A bald, bespectacled Jewish man stands in the middle of a Los Angeles street, shouting at a person hurrying past. A jaunty theme tune swells.
The angry bald man is Larry David, multimillionaire co-creator of Seinfeld, and in Curb Your Enthusiasmhe plays a fictionalised version of himself, a man who struggles to let a day pass without starting an argument. One can only hope the fiction outweighs the fact.
Each episode is a series of brilliantly improvised scenes in which “Larry” battles to assert his rights against everyone, from his long-suffering wife Cheryl (the wonderful Cheryl Hines) to his famous friends Ted Danson and Mary Steenburgen (themselves).
Seinfeld was a “show about nothing”; Curb also toys with minutiae. Who cares if the singular of scissors isn’t scissor?
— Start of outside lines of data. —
/-! ### `access` -/

@[simp] theorem access_pc (k : AccessKind) (a : Word) (v : Byte) : (s.access k a v).pc = s.pc := rfl
@[simp] theorem access_regs (k : AccessKind) (a : Word) (v : Byte) : (s.access k a v).regs = s.regs := rfl
@[simp] theorem access_f (k : AccessKind) (a : Word) (v : Byte) : (s.access k a v).f = s.f := rfl
@[simp] theorem access_spl (k : AccessKind) (a : Word) (v : Byte) : (s.access k a v).spl = s.spl := rfl
@[simp] theorem access_stk (k : AccessKind) (a : Word) (v : Byte) : (s.access k a v).stk = s.stk := rfl
@[simp] theorem access_lines (k : AccessKind) (a : Word) (v : Byte) : (s.access k a v).lines = s.lines.setAll s.nextAnswer.lines := rfl
@[simp] theorem access_ishadow (k : AccessKind) (a : Word) (v : Byte) : (s.access k a v).ishadow = s.ishadow := rfl
@[simp] theorem access_halted (k : AccessKind) (a : Word) (v : Byte) : (s.access k a v).halted = s.halted := rfl
@[simp] theorem access_faulted (k : AccessKind) (a : Word) (v : Byte) : (s.access k a v).faulted = s.faulted := rfl
@[simp] theorem access_icount (k : AccessKind) (a : Word) (v : Byte) : (s.access k a v).icount = s.icount := rfl
@[simp] theorem access_waitAcc (k : AccessKind) (a : Word) (v : Byte) : (s.access k a v).waitAcc = s.waitAcc + s.nextAnswer.wait := rfl
@[simp] theorem access_diagLog (k : AccessKind) (a : Word) (v : Byte) : (s.access k a v).diagLog = s.diagLog := rfl
@[simp] theorem access_cfg (k : AccessKind) (a : Word) (v : Byte) : (s.access k a v).cfg = s.cfg := rfl
@[simp] theorem access_map (k : AccessKind) (a : Word) (v : Byte) : (s.access k a v).map = s.map := rfl
@[simp] theorem access_mem (k : AccessKind) (a : Word) (v : Byte) : (s.access k a v).mem = s.mem := rfl
@[simp] theorem access_busAnswers (k : AccessKind) (a : Word) (v : Byte) : (s.access k a v).busAnswers = s.busAnswers.tail := rfl
@[simp] theorem access_haltackAnswers (k : AccessKind) (a : Word) (v : Byte) : (s.access k a v).haltackAnswers = s.haltackAnswers := rfl
@[simp] theorem access_script (k : AccessKind) (a : Word) (v : Byte) : (s.access k a v).script = s.script := rfl
@[simp] theorem access_busLog (k : AccessKind) (a : Word) (v : Byte) : (s.access k a v).busLog = s.busLog ++ [{ kind := k, addr := a, value := v, wait := s.nextAnswer.wait }] := rfl
@[simp] theorem access_haltackLog (k : AccessKind) (a : Word) (v : Byte) : (s.access k a v).haltackLog = s.haltackLog := rfl
@[simp] theorem access_reg (k : AccessKind) (a : Word) (v : Byte) (q : Reg) : (s.access k a v).reg q = s.reg q := rfl
@[simp] theorem access_readF (k : AccessKind) (a : Word) (v : Byte) : (s.access k a v).readF = s.readF := rfl
@[simp] theorem access_flag (k : AccessKind) (a : Word) (v : Byte) (q : Flag) : (s.access k a v).flag q = s.flag q := rfl
@[simp] theorem access_peek (k : AccessKind) (a : Word) (v : Byte) (q : Word) : (s.access k a v).peek q = s.peek q := rfl

/-! ### `memWrite` -/

@[simp] theorem memWrite_pc (a : Word) (v : Byte) : (s.memWrite a v).pc = s.pc := rfl
@[simp] theorem memWrite_regs (a : Word) (v : Byte) : (s.memWrite a v).regs = s.regs := rfl
@[simp] theorem memWrite_f (a : Word) (v : Byte) : (s.memWrite a v).f = s.f := rfl
@[simp] theorem memWrite_spl (a : Word) (v : Byte) : (s.memWrite a v).spl = s.spl := rfl
@[simp] theorem memWrite_stk (a : Word) (v : Byte) : (s.memWrite a v).stk = s.stk := rfl
@[simp] theorem memWrite_lines (a : Word) (v : Byte) : (s.memWrite a v).lines = s.lines.setAll s.nextAnswer.lines := rfl
@[simp] theorem memWrite_ishadow (a : Word) (v : Byte) : (s.memWrite a v).ishadow = s.ishadow := rfl
@[simp] theorem memWrite_halted (a : Word) (v : Byte) : (s.memWrite a v).halted = s.halted := rfl
@[simp] theorem memWrite_faulted (a : Word) (v : Byte) : (s.memWrite a v).faulted = s.faulted := rfl
@[simp] theorem memWrite_icount (a : Word) (v : Byte) : (s.memWrite a v).icount = s.icount := rfl
@[simp] theorem memWrite_waitAcc (a : Word) (v : Byte) : (s.memWrite a v).waitAcc = s.waitAcc + s.nextAnswer.wait := rfl
@[simp] theorem memWrite_diagLog (a : Word) (v : Byte) : (s.memWrite a v).diagLog = s.diagLog := rfl
@[simp] theorem memWrite_cfg (a : Word) (v : Byte) : (s.memWrite a v).cfg = s.cfg := rfl
@[simp] theorem memWrite_map (a : Word) (v : Byte) : (s.memWrite a v).map = s.map := rfl
@[simp] theorem memWrite_mem (a : Word) (v : Byte) : (s.memWrite a v).mem = s.storedMem a v := rfl
@[simp] theorem memWrite_busAnswers (a : Word) (v : Byte) : (s.memWrite a v).busAnswers = s.busAnswers.tail := rfl
@[simp] theorem memWrite_haltackAnswers (a : Word) (v : Byte) : (s.memWrite a v).haltackAnswers = s.haltackAnswers := rfl
@[simp] theorem memWrite_script (a : Word) (v : Byte) : (s.memWrite a v).script = s.script := rfl
@[simp] theorem memWrite_busLog (a : Word) (v : Byte) : (s.memWrite a v).busLog = s.busLog ++ [{ kind := .write, addr := a, value := v, wait := s.nextAnswer.wait }] := rfl
@[simp] theorem memWrite_haltackLog (a : Word) (v : Byte) : (s.memWrite a v).haltackLog = s.haltackLog := rfl
@[simp] theorem memWrite_reg (a : Word) (v : Byte) (q : Reg) : (s.memWrite a v).reg q = s.reg q := rfl
@[simp] theorem memWrite_readF (a : Word) (v : Byte) : (s.memWrite a v).readF = s.readF := rfl
@[simp] theorem memWrite_flag (a : Word) (v : Byte) (q : Flag) : (s.memWrite a v).flag q = s.flag q := rfl

/-! ### `spend` -/

@[simp] theorem spend_pc (n : Nat) : (s.spend n).pc = s.pc := rfl
@[simp] theorem spend_regs (n : Nat) : (s.spend n).regs = s.regs := rfl
@[simp] theorem spend_f (n : Nat) : (s.spend n).f = s.f := rfl
@[simp] theorem spend_spl (n : Nat) : (s.spend n).spl = s.spl := rfl
@[simp] theorem spend_stk (n : Nat) : (s.spend n).stk = s.stk := rfl
@[simp] theorem spend_lines (n : Nat) : (s.spend n).lines = s.lines := rfl
@[simp] theorem spend_ishadow (n : Nat) : (s.spend n).ishadow = s.ishadow := rfl
@[simp] theorem spend_halted (n : Nat) : (s.spend n).halted = s.halted := rfl
@[simp] theorem spend_faulted (n : Nat) : (s.spend n).faulted = s.faulted := rfl
@[simp] theorem spend_icount (n : Nat) : (s.spend n).icount = s.icount - n := rfl
@[simp] theorem spend_waitAcc (n : Nat) : (s.spend n).waitAcc = s.waitAcc := rfl
@[simp] theorem spend_diagLog (n : Nat) : (s.spend n).diagLog = s.diagLog := rfl
@[simp] theorem spend_cfg (n : Nat) : (s.spend n).cfg = s.cfg := rfl
@[simp] theorem spend_map (n : Nat) : (s.spend n).map = s.map := rfl
@[simp] theorem spend_mem (n : Nat) : (s.spend n).mem = s.mem := rfl
@[simp] theorem spend_busAnswers (n : Nat) : (s.spend n).busAnswers = s.busAnswers := rfl
@[simp] theorem spend_haltackAnswers (n : Nat) : (s.spend n).haltackAnswers = s.haltackAnswers := rfl
@[simp] theorem spend_script (n : Nat) : (s.spend n).script = s.script := rfl
@[simp] theorem spend_busLog (n : Nat) : (s.spend n).busLog = s.busLog := rfl
@[simp] theorem spend_haltackLog (n : Nat) : (s.spend n).haltackLog = s.haltackLog := rfl
@[simp] theorem spend_reg (n : Nat) (q : Reg) : (s.spend n).reg q = s.reg q := rfl
@[simp] theorem spend_readF (n : Nat) : (s.spend n).readF = s.readF := rfl
@[simp] theorem spend_flag (n : Nat) (q : Flag) : (s.spend n).flag q = s.flag q := rfl
@[simp] theorem spend_peek (n : Nat) (q : Word) : (s.spend n).peek q = s.peek q := rfl

/-! ### `charge` -/

@[simp] theorem charge_pc (n : Nat) : (s.charge n).pc = s.pc := rfl
@[simp] theorem charge_regs (n : Nat) : (s.charge n).regs = s.regs := rfl
@[simp] theorem charge_f (n : Nat) : (s.charge n).f = s.f := rfl
@[simp] theorem charge_spl (n : Nat) : (s.charge n).spl = s.spl := rfl
@[simp] theorem charge_stk (n : Nat) : (s.charge n).stk = s.stk := rfl
@[simp] theorem charge_lines (n : Nat) : (s.charge n).lines = s.lines := rfl
@[simp] theorem charge_ishadow (n : Nat) : (s.charge n).ishadow = s.ishadow := rfl
@[simp] theorem charge_halted (n : Nat) : (s.charge n).halted = s.halted := rfl
@[simp] theorem charge_faulted (n : Nat) : (s.charge n).faulted = s.faulted := rfl
@[simp] theorem charge_icount (n : Nat) : (s.charge n).icount = s.icount - n - s.waitAcc := rfl
@[simp] theorem charge_waitAcc (n : Nat) : (s.charge n).waitAcc = s.waitAcc := rfl
@[simp] theorem charge_diagLog (n : Nat) : (s.charge n).diagLog = s.diagLog := rfl
@[simp] theorem charge_cfg (n : Nat) : (s.charge n).cfg = s.cfg := rfl
@[simp] theorem charge_map (n : Nat) : (s.charge n).map = s.map := rfl
@[simp] theorem charge_mem (n : Nat) : (s.charge n).mem = s.mem := rfl
@[simp] theorem charge_busAnswers (n : Nat) : (s.charge n).busAnswers = s.busAnswers := rfl
@[simp] theorem charge_haltackAnswers (n : Nat) : (s.charge n).haltackAnswers = s.haltackAnswers := rfl
@[simp] theorem charge_script (n : Nat) : (s.charge n).script = s.script := rfl
@[simp] theorem charge_busLog (n : Nat) : (s.charge n).busLog = s.busLog := rfl
@[simp] theorem charge_haltackLog (n : Nat) : (s.charge n).haltackLog = s.haltackLog := rfl
@[simp] theorem charge_reg (n : Nat) (q : Reg) : (s.charge n).reg q = s.reg q := rfl
@[simp] theorem charge_readF (n : Nat) : (s.charge n).readF = s.readF := rfl
@[simp] theorem charge_flag (n : Nat) (q : Flag) : (s.charge n).flag q = s.flag q := rfl
@[simp] theorem charge_peek (n : Nat) (q : Word) : (s.charge n).peek q = s.peek q := rfl

/-! ### `diag` -/

@[simp] theorem diag_pc (a : Word) (o : Byte) : (s.diag a o).pc = s.pc := rfl
@[simp] theorem diag_regs (a : Word) (o : Byte) : (s.diag a o).regs = s.regs := rfl
@[simp] theorem diag_f (a : Word) (o : Byte) : (s.diag a o).f = s.f := rfl
@[simp] theorem diag_spl (a : Word) (o : Byte) : (s.diag a o).spl = s.spl := rfl
@[simp] theorem diag_stk (a : Word) (o : Byte) : (s.diag a o).stk = s.stk := rfl
@[simp] theorem diag_lines (a : Word) (o : Byte) : (s.diag a o).lines = s.lines := rfl
@[simp] theorem diag_ishadow (a : Word) (o : Byte) : (s.diag a o).ishadow = s.ishadow := rfl
@[simp] theorem diag_halted (a : Word) (o : Byte) : (s.diag a o).halted = s.halted := rfl
@[simp] theorem diag_faulted (a : Word) (o : Byte) : (s.diag a o).faulted = s.faulted := rfl
@[simp] theorem diag_icount (a : Word) (o : Byte) : (s.diag a o).icount = s.icount := rfl
@[simp] theorem diag_waitAcc (a : Word) (o : Byte) : (s.diag a o).waitAcc = s.waitAcc := rfl
@[simp] theorem diag_diagLog (a : Word) (o : Byte) : (s.diag a o).diagLog = s.diagLog ++ [{ kind := .illegalOpcode, addr := a, opcode := o }] := rfl
@[simp] theorem diag_cfg (a : Word) (o : Byte) : (s.diag a o).cfg = s.cfg := rfl
@[simp] theorem diag_map (a : Word) (o : Byte) : (s.diag a o).map = s.map := rfl
@[simp] theorem diag_mem (a : Word) (o : Byte) : (s.diag a o).mem = s.mem := rfl
@[simp] theorem diag_busAnswers (a : Word) (o : Byte) : (s.diag a o).busAnswers = s.busAnswers := rfl
@[simp] theorem diag_haltackAnswers (a : Word) (o : Byte) : (s.diag a o).haltackAnswers = s.haltackAnswers := rfl
@[simp] theorem diag_script (a : Word) (o : Byte) : (s.diag a o).script = s.script := rfl
@[simp] theorem diag_busLog (a : Word) (o : Byte) : (s.diag a o).busLog = s.busLog := rfl
@[simp] theorem diag_haltackLog (a : Word) (o : Byte) : (s.diag a o).haltackLog = s.haltackLog := rfl
@[simp] theorem diag_reg (a : Word) (o : Byte) (q : Reg) : (s.diag a o).reg q = s.reg q := rfl
@[simp] theorem diag_readF (a : Word) (o : Byte) : (s.diag a o).readF = s.readF := rfl
@[simp] theorem diag_flag (a : Word) (o : Byte) (q : Flag) : (s.diag a o).flag q = s.flag q := rfl
@[simp] theorem diag_peek (a : Word) (o : Byte) (q : Word) : (s.diag a o).peek q = s.peek q := rfl

/-! ### `setZS` -/

@[simp] theorem setZS_pc (v : Byte) : (s.setZS v).pc = s.pc := rfl
@[simp] theorem setZS_regs (v : Byte) : (s.setZS v).regs = s.regs := rfl
@[simp] theorem setZS_spl (v : Byte) : (s.setZS v).spl = s.spl := rfl
@[simp] theorem setZS_stk (v : Byte) : (s.setZS v).stk = s.stk := rfl
@[simp] theorem setZS_lines (v : Byte) : (s.setZS v).lines = s.lines := rfl
@[simp] theorem setZS_ishadow (v : Byte) : (s.setZS v).ishadow = s.ishadow := rfl
@[simp] theorem setZS_halted (v : Byte) : (s.setZS v).halted = s.halted := rfl
@[simp] theorem setZS_faulted (v : Byte) : (s.setZS v).faulted = s.faulted := rfl
@[simp] theorem setZS_icount (v : Byte) : (s.setZS v).icount = s.icount := rfl
@[simp] theorem setZS_waitAcc (v : Byte) : (s.setZS v).waitAcc = s.waitAcc := rfl
@[simp] theorem setZS_diagLog (v : Byte) : (s.setZS v).diagLog = s.diagLog := rfl
@[simp] theorem setZS_cfg (v : Byte) : (s.setZS v).cfg = s.cfg := rfl
@[simp] theorem setZS_map (v : Byte) : (s.setZS v).map = s.map := rfl
@[simp] theorem setZS_mem (v : Byte) : (s.setZS v).mem = s.mem := rfl
@[simp] theorem setZS_busAnswers (v : Byte) : (s.setZS v).busAnswers = s.busAnswers := rfl
@[simp] theorem setZS_haltackAnswers (v : Byte) : (s.setZS v).haltackAnswers = s.haltackAnswers := rfl
@[simp] theorem setZS_script (v : Byte) : (s.setZS v).script = s.script := rfl
@[simp] theorem setZS_busLog (v : Byte) : (s.setZS v).busLog = s.busLog := rfl
@[simp] theorem setZS_haltackLog (v : Byte) : (s.setZS v).haltackLog = s.haltackLog := rfl
@[simp] theorem setZS_reg (v : Byte) (q : Reg) : (s.setZS v).reg q = s.reg q := rfl
@[simp] theorem setZS_peek (v : Byte) (q : Word) : (s.setZS v).peek q = s.peek q := rfl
Larry cares. Yet his idiosyncratic worldview is not restricted to syntax. Curb also delights in smashing a whole range of taboos.
Larry doesn’t worry about doing the appropriate thing, he just does as he pleases. Why not invite a sex offender to a Passover feast? Or pretend to have learning difficulties to test people’s liberal credentials? According to Larry David — the real one — no subject can be off-limits.
Even when he tries to do the right thing, he does it wrongly. Social blunder follows colossal faux pas until you’re either rolling on the floor laughing, hiding behind your hands in embarrassment, or both.
Curb provides a skewed view of a rarefied LA, and it’s tempting to see Larry as a cynical New Yorker adrift in La-La Land. But really he is an alien, fighting the social conventions of humanity itself.
So why does such an obnoxious man appeal? Perhaps he voices something in all of us, that rage at the frustrations of mundane life. He is our id writ large. Let him shout in the street for you.